Go to the line holding "change execMemoryUncorrectableError s = _" in the entries below and write out exactly every line down to and including the line holding "theorem linkFailure_leaves : Completes".

Collected data:

%%

-- ==== Sys2Proof/Proofs/Outside.lean ====
section
/-! Far memory from outside a tile: the companion, failures, and the requests of other packages (R101, R206, R241, R251, R264, R365,
R382): O52. -/

namespace Sys2Proof.Machine

section
variable {s : State}

/-! ### The companion -/

/-- The key record of a frame under a write from outside. -/
theorem State.frameKey_companionWrote {a : Nat} {fk : FMap FrameKey}
    (h : fk = if s.arg.k = 0 then (s.outsideLines (2 ^ 64 + a) s.arg.data.length).frameKey else s.frameKey) (f : Nat) :
    FMap.get? fk f = (FMap.get? s.frameKey f).map fun x => if s.arg.k = 0 then x.outside f (linesOf a s.arg.data.length) else x := by
  by_cases hk : s.arg.k = 0
  · simp only [if_pos hk] at h ⊢
    rw [h, State.frameKey_outsideLines]
  · simp only [if_neg hk] at h ⊢
    rw [h, Option.map_id']

theorem companionWrote_leaves (hm : s.memOk) (a : Nat) {k : Nat} (hk : k = farKey s.arg.k a) :
    let t := s.companionWrote k
    let data := s.arg.data
    Stored s t k data
      ∧ (∀ o ∈ s.overwritten, o ∈ t.overwritten)
      ∧ (∀ j, k ≤ j → j < k + data.length → s.mappedAt j ≠ [] → (∀ o ∈ s.overwritten, o.key ≠ j) →
          ({ key := j, was := Mem.get s.mem j, maps := s.mappedAt j } : Overwritten) ∈ t.overwritten)
      ∧ (∀ l, FMap.getD 0 t.desc l = if k / 64 ≤ l ∧ l < k / 64 + s.arg.list.length then BitVec.ofNat 16 (s.arg.list.getD (l - k / 64) 0)
          else FMap.getD 0 s.desc l)
      ∧ (∀ o ∈ s.overDescs, o ∈ t.overDescs)
      ∧ (∀ j, j < s.arg.list.length → s.mappedAt (k + 64 * j) ≠ [] → (∀ o ∈ s.overDescs, o.line ≠ k / 64 + j) →
          ({ line := k / 64 + j, was := s.descAt (k + 64 * j), maps := s.mappedAt (k + 64 * j) } : OverwrittenDesc) ∈ t.overDescs)
      ∧ (∀ f, (FMap.get? t.frameKey f).map (fun y => (y.id, y.gen)) = (FMap.get? s.frameKey f).map (fun y => (y.id, y.gen)))
      ∧ (∀ f x y i, FMap.get? s.frameKey f = some x → FMap.get? t.frameKey f = some y → (i ∈ y.lines ↔
          i ∈ x.lines ∨ s.arg.k = 0 ∧ data ≠ [] ∧ i < 1024 ∧ a / 64 ≤ 1024 * f + i ∧ 1024 * f + i ≤ (a + data.length - 1) / 64))
      ∧ { t with mem := s.mem, desc := s.desc, overwritten := s.overwritten, overDescs := s.overDescs, frameKey := s.frameKey } = s := by
  obtain ⟨fk, he, hfk⟩ := s.companionWrote_eq k
  obtain ⟨⟨hf1, hw1⟩, hw2⟩ := s.overwrite_spec s.arg.data k
  obtain ⟨⟨hf2, hd1⟩, hd2⟩ := State.overwriteDescs_spec s.arg.list (s.overwrite k s.arg.data) k
  have hover : (s.recorded k).overwritten = (s.overwrite k s.arg.data).overwritten := (congrArg State.overwritten hf2 :)
  have hdescs : (s.overwrite k s.arg.data).overDescs = s.overDescs := (congrArg State.overDescs hf1 :)
  have hdesc : (s.overwrite k s.arg.data).desc = s.desc := (congrArg State.desc hf1 :)
  have hmap : ∀ j, (s.overwrite k s.arg.data).mappedAt j = s.mappedAt j := State.Recorded.mappedAt ⟨hf1, hw1⟩
  have hkey : ∀ f, FMap.get? fk f = (FMap.get? s.frameKey f).map fun x => if s.arg.k = 0 then x.outside f (linesOf a s.arg.data.length) else x := by
    refine State.frameKey_companionWrote (hfk.trans ?_)
    split
    · next h => rw [hk, farKey, if_pos h]; rfl
    · rfl
  dsimp only
  rw [he]
  refine ⟨stored_of_mem hm rfl, fun o ho => hover ▸ hw1 o ho, fun j h1 h2 h3 h4 => hover ▸ hw2 j h1 h2 h3 h4,
    fun l => FMap.getD_foldl_mapIdx .., fun o ho => hd1 o (hdescs ▸ ho), fun j h1 h2 h3 => ?_, fun f => ?_, fun f x y i hx hy => ?_, ?_⟩
  · have := hd2 j h1 (by rwa [hmap]) (by rwa [hdescs])
    rwa [hmap, State.descAt, hdesc] at this
  · dsimp only
    rw [hkey, Option.map_map]
    congr 1
    funext x
    dsimp only [Function.comp]
    split <;> rfl
  · dsimp only at hy
    rw [hkey, hx, Option.map_some, Option.some_inj] at hy
    rw [← hy]
    by_cases h : s.arg.k = 0
    · rw [if_pos h, FrameKey.mem_lines_outside, mem_linesOf, List.length_pos_iff]
      constructor
      · rintro (h1 | ⟨h1, h2, h3, h4⟩)
        · exact .inl h1
        · exact .inr ⟨h, h2, h1, h3, h4⟩
      · rintro (h1 | ⟨-, h2, h1, h3, h4⟩)
        · exact .inl h1
        · exact .inr ⟨h1, h2, h3, h4⟩
    · rw [if_neg h]
      simp [h]
  · exact (congrArg (fun t : State => { t with mem := s.mem, desc := s.desc, frameKey := s.frameKey }) (s.recorded_frame k) :)

/-! ### Failures (R101, R206, R365, R382) -/

theorem Cmd.abort_eq (c : Cmd) : c.abort = if c.begun = true ∧ c.ended = none then
    { c with park := none, want := none, ended := some { code := 3, st := 3, val := c.partVal } } else c := by
  unfold Cmd.abort
  simp only [Option.isNone_iff_eq_none]

theorem memoryError_leaves {c : Cmd} (h : (s.here.cengine (queEng s.arg.que)).headOf s.arg.que = some c) (hb : c.begun = true) (hn : c.ended = none) :
    Completes .memoryUncorrectableError s (fun t => (t.here.cengine (queEng s.arg.que)).cmds = (s.here.cengine (queEng s.arg.que)).cmds.map (fun m =>
        if m.no = c.no then { c with park := none, want := none, ended := some { code := 3, st := 3, val := c.partVal } } else m)
      ∧ t.here.s = s.here.s ∧ t.here.pc = s.here.pc ∧ OnlyHere s t) := by
  have he : exec .memoryUncorrectableError s = .next (s.setHere (s.here.putCmd (queEng s.arg.que) c.abort)) := by
    change execMemoryUncorrectableError s = _
    simp only [execMemoryUncorrectableError, h]
    rfl
  have hc : c.abort = { c with park := none, want := none, ended := some { code := 3, st := 3, val := c.partVal } } :=
    c.abort_eq.trans (if_pos ⟨hb, hn⟩)
  refine ⟨_, he, ?_, ?_, ?_, onlyHere_setHere ..⟩
  · rw [State.here_setHere, hc]; cases queEng s.arg.que <;> rfl
  · rw [State.here_setHere]; cases queEng s.arg.que <;> rfl
  · rw [State.here_setHere]; cases queEng s.arg.que <;> rfl

theorem linkFailure_leaves : Completes .spanLinkFailure s (fun t => SameMem s t
    ∧ { t with tiles := s.tiles } = { s with spanOut := s.spanOut.filter (fun q => decide (q.1 ≠ s.arg.n)) }
    ∧ ∀ u e, ((t.tile u).cengine e).cmds = ((s.tile u).cengine e).cmds.map (fun c => if s.overLink s.arg.n c = true ∧ c.begun = true ∧ c.ended = none then
        { c with park := none, want := none, ended := some { code := 3, st := 3, val := c.partVal } } else c)) := by
  refine ⟨_, rfl, fun _ => rfl, rfl, fun u e => ?_⟩
  have hc : ∀ c : Cmd, (if s.overLink s.arg.n c = true ∧ c.begun = true ∧ c.ended = none then
      { c with park := none, want := none, ended := some { code := 3, st := 3, val := c.partVal } } else c) =
      if s.overLink s.arg.n c = true then c.abort else c := fun c => by
    rw [Cmd.abort_eq]
    by_cases h : s.overLink s.arg.n c = true <;> simp [h]
  simp only [hc]
  unfold State.tile FMap.getD
  dsimp only
  rw [FMap.get?_map _ _ fun _ => by rfl]
  cases FMap.get? s.tiles u with
  | none => cases e <;> rfl
  | some x => cases e <;> rfl

/-! ### Requests of other packages (R264, R272, R382) -/

theorem exec_spanRequest {q : SpanReq} (h : s.arg.span = some q) : exec .spanRequest s = .next (s.serveSpan q) := by
  change execSpanRequest s = _
  simp only [execSpanRequest, h]

theorem serveSpan_takeRef {h : Word} (h1 : s.pkg.fmapen.getLsbD 2 = true) (h2 : s.fresh? (s.buf (accOf h)).ctx h = true)
    (h3 : (s.buf (accOf h)).proxy = none) (h4 : (s.buf (accOf h)).count < 2 ^ 32 - 1) :
    s.serveSpan (.takeRef h) = s.modBuf (accOf h) (fun b => { b with count := b.count + 1, imports := b.imports ++ [h] }) :=
  if_pos (by simp only [h1, h2, h3, decide_eq_true h4, Option.isNone_none, Bool.and_self])

theorem serveSpan_dropRef {h : Word} (h1 : (s.buf (accOf h)).live = true) (h2 : h ∈ (s.buf (accOf h)).imports) :
    s.serveSpan (.dropRef h) = (s.modBuf (accOf h) (fun b => { b with imports := b.imports.erase h })).dropRef (accOf h) := by
  have e : s.serveSpan (.dropRef h) = (s.modBuf (accOf h) (fun b => { b with imports := removeOne h b.imports })).dropRef (accOf h) :=
    if_pos ⟨h1, List.contains_iff_mem.2 h2⟩
  simpa only [removeOne_eq_erase] using e

/-- A buffer that loses a reference keeps its imports. -/
theorem State.imports_settledBuf (s : State) (a : Nat) : (s.settledBuf a).imports = (s.buf a).imports := by
  unfold State.settledBuf
  dsimp only
  split
  · rfl
  · split
    · rfl
    · split <;> rfl
theorem State.count_settledBuf (s : State) (a : Nat) : (s.settledBuf a).count = (s.buf a).count := by
  unfold State.settledBuf
  dsimp only
  split
  · rfl
  · split
    · rfl
    · split <;> rfl

theorem dropRef_import {a : Nat} {l : List Word} (hl : (s.buf a).live = true) :
    let y := ((s.modBuf a (fun b => { b with imports := l })).dropRef a).buf a
    y.imports = l ∧ y.count = (s.buf a).count - 1 ∧ (1 < (s.buf a).count → y.live = true ∧ y.gen = (s.buf a).gen)
      ∧ ((s.buf a).count = 1 → y.live = false ∧ y.gen = (s.buf a).gen + 1) := by
  have e := s.buf_modBuf_same a fun b => { b with imports := l }
  have hy : ((s.modBuf a (fun b => { b with imports := l })).dropRef a).buf a =
      ((s.modBuf a (fun b => { b with imports := l })).modBuf a (fun b => { b with count := b.count - 1 })).settledBuf a := by
    rw [State.dropRef, State.buf_settle, if_pos rfl]
  have e2 : ((s.modBuf a (fun b => { b with imports := l })).modBuf a (fun b => { b with count := b.count - 1 })).buf a =
      { s.buf a with imports := l, count := (s.buf a).count - 1 } := by rw [State.buf_modBuf_same, e]
  dsimp only
  rw [hy]
  refine ⟨by rw [State.imports_settledBuf, e2], by rw [State.count_settledBuf, e2], fun hc => ?_, fun hc => ?_⟩
  · unfold State.settledBuf
    rw [e2]
    dsimp only
    rw [if_neg (by simp [hl]), if_neg (by omega)]
    split <;> exact ⟨hl, rfl⟩
  · unfold State.settledBuf
    rw [e2]
    dsimp only
    rw [if_neg (by simp [hl]), if_pos (by omega)]
    exact ⟨rfl, rfl⟩

/-! #### Bindings -/

section
variable {n g : Nat} {pages : List Nat}

/-- The pages of this package that a binding declares. -/
def Buf.declared (b : Buf) (pages : List Nat) : List Nat := (pages.filter (fun p => decide (p < b.pages))).map (· + b.vbase / 2 ^ 16)

/-- A page that a binding declares is write-blocked (R240). -/
def State.blockedIn (s : State) (b : Buf) (pages : List Nat) : Prop :=
  ∃ p ∈ pages, p < b.pages ∧ ∃ pte, s.leafInUse (2 ^ 20 + 16 + (p + b.vbase / 2 ^ 16) % 8) b.ctx (p + b.vbase / 2 ^ 16) = some pte ∧ bitN pte 2 = true

theorem State.any_declared (s : State) (b : Buf) (pages : List Nat) : (b.declared pages).any (fun p =>
    match s.leafInUse (dieHolder p) b.ctx p with | some pte => bitN pte 2 | none => false) = true ↔ s.blockedIn b pages := by
  have hp : ∀ o : Option Nat, (match o with | some pte => bitN pte 2 | none => false) = true ↔ ∃ pte, o = some pte ∧ bitN pte 2 = true := by
    intro o
    cases o <;> simp
  unfold Buf.declared State.blockedIn
  simp only [List.any_map, List.any_filter, List.any_eq_true, Bool.and_eq_true, decide_eq_true_eq, Function.comp, hp]
  rfl

theorem serveSpan_bind_blocked (hl : (s.buf n).live = true) (hi : (s.buf n).imports ≠ []) (hb : s.blockedIn (s.buf n) pages) :
    s.serveSpan (.bind n g pages) = s := by
  have h1 : ¬ ((!(s.buf n).live) = true ∨ (s.buf n).imports = []) := by simp [hl, hi]
  exact (if_neg h1).trans (if_pos ((s.any_declared _ _).2 hb))

theorem serveSpan_bind (hl : (s.buf n).live = true) (hi : (s.buf n).imports ≠ []) (hb : ¬ s.blockedIn (s.buf n) pages) :
    s.serveSpan (.bind n g pages) = ((s.markDirty (s.buf n).ctx ((s.buf n).declared pages)).modBuf n (fun b => { b with
      binds := b.binds ++ [{ tag := g, view := b.vgen, writes := !pages.isEmpty }] })).sendSpan (tagPackage g) (.bound g) := by
  have h1 : ¬ ((!(s.buf n).live) = true ∨ (s.buf n).imports = []) := by simp [hl, hi]
  exact (if_neg h1).trans (if_neg (mt (s.any_declared _ _).1 hb))

theorem bind_leaves (hp : pages ≠ []) (hl : (s.buf n).live = true) (hi : (s.buf n).imports ≠ []) (hb : ¬ s.blockedIn (s.buf n) pages) :
    ((s.serveSpan (.bind n g pages)).buf n).binds = (s.buf n).binds ++ [{ tag := g, view := (s.buf n).vgen, writes := true }]
      ∧ (s.serveSpan (.bind n g pages)).spanOut = s.spanOut ++ [(g / 2 ^ 13 % 64, .bound g)] := by
  have he : pages.isEmpty = false := by simpa using hp
  rw [serveSpan_bind hl hi hb, he]
  obtain ⟨m, hm⟩ := State.markDirty_eq (s.buf n).ctx ((s.buf n).declared pages) s
  rw [hm]
  exact ⟨congrArg Buf.binds (State.buf_setBuf_same ..), rfl⟩

theorem serveSpan_endCmd : ((s.serveSpan (.endCmd n g)).buf n).binds = (s.buf n).binds.filter (fun y => decide (y.tag ≠ g)) := by
  have h : s.serveSpan (.endCmd n g) = (s.modBuf n (fun b => { b with binds := b.binds.filter (fun y => decide (y.tag ≠ g)) })).releaseOld n := rfl
  rw [h, State.releaseOld, (State.freed_releaseUnread ..).buf, State.buf_setBuf_same]
  exact congrArg Buf.binds (State.buf_setBuf_same ..)

/-! #### Reads -/

/-- A walk that is asked for is under way, where a walker is free or the page's walk runs (R248). -/
theorem askWalk_leaves {h c vpn : Nat} {w p : Bool} (hn : s.walks.length < 256) :
    (∃ k ∈ (s.askWalk h c vpn w p).walks, k.ctx = c ∧ k.vpn = vpn ∧ h ∈ k.askers) ∧ { s.askWalk h c vpn w p with walks := s.walks } = s := by
  unfold State.askWalk
  split
  · next ha =>
    refine ⟨?_, rfl⟩
    obtain ⟨k, hk, he⟩ := List.any_eq_true.1 ha
    have he' := of_decide_eq_true he
    refine ⟨_, List.mem_map_of_mem hk, ?_⟩
    rw [if_pos he']
    refine ⟨he'.1, he'.2, ?_⟩
    dsimp only
    split
    · next hc => exact List.contains_iff_mem.1 hc
    · exact List.mem_append_right _ (List.mem_singleton_self _)
  · have hn' : ¬ Config.walkers ≤ s.walks.length := Nat.not_le.2 hn
    rw [if_neg hn']
    exact ⟨⟨_, List.mem_append_right _ (List.mem_singleton_self _), rfl, rfl, List.mem_singleton_self _⟩, rfl⟩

%%

▸ **Written response**:
    change execMemoryUncorrectableError s = _
    simp only [execMemoryUncorrectableError, h]
    rfl
  have hc : c.abort = { c with park := none, want := none, ended := some { code := 3, st := 3, val := c.partVal } } :=
    c.abort_eq.trans (if_pos ⟨hb, hn⟩)
  refine ⟨_, he, ?_, ?_, ?_, onlyHere_setHere ..⟩
  · rw [State.here_setHere, hc]; cases queEng s.arg.que <;> rfl
  · rw [State.here_setHere]; cases queEng s.arg.que <;> rfl
  · rw [State.here_setHere]; cases queEng s.arg.que <;> rfl

theorem linkFailure_leaves : Completes .spanLinkFailure s (fun t => SameMem s t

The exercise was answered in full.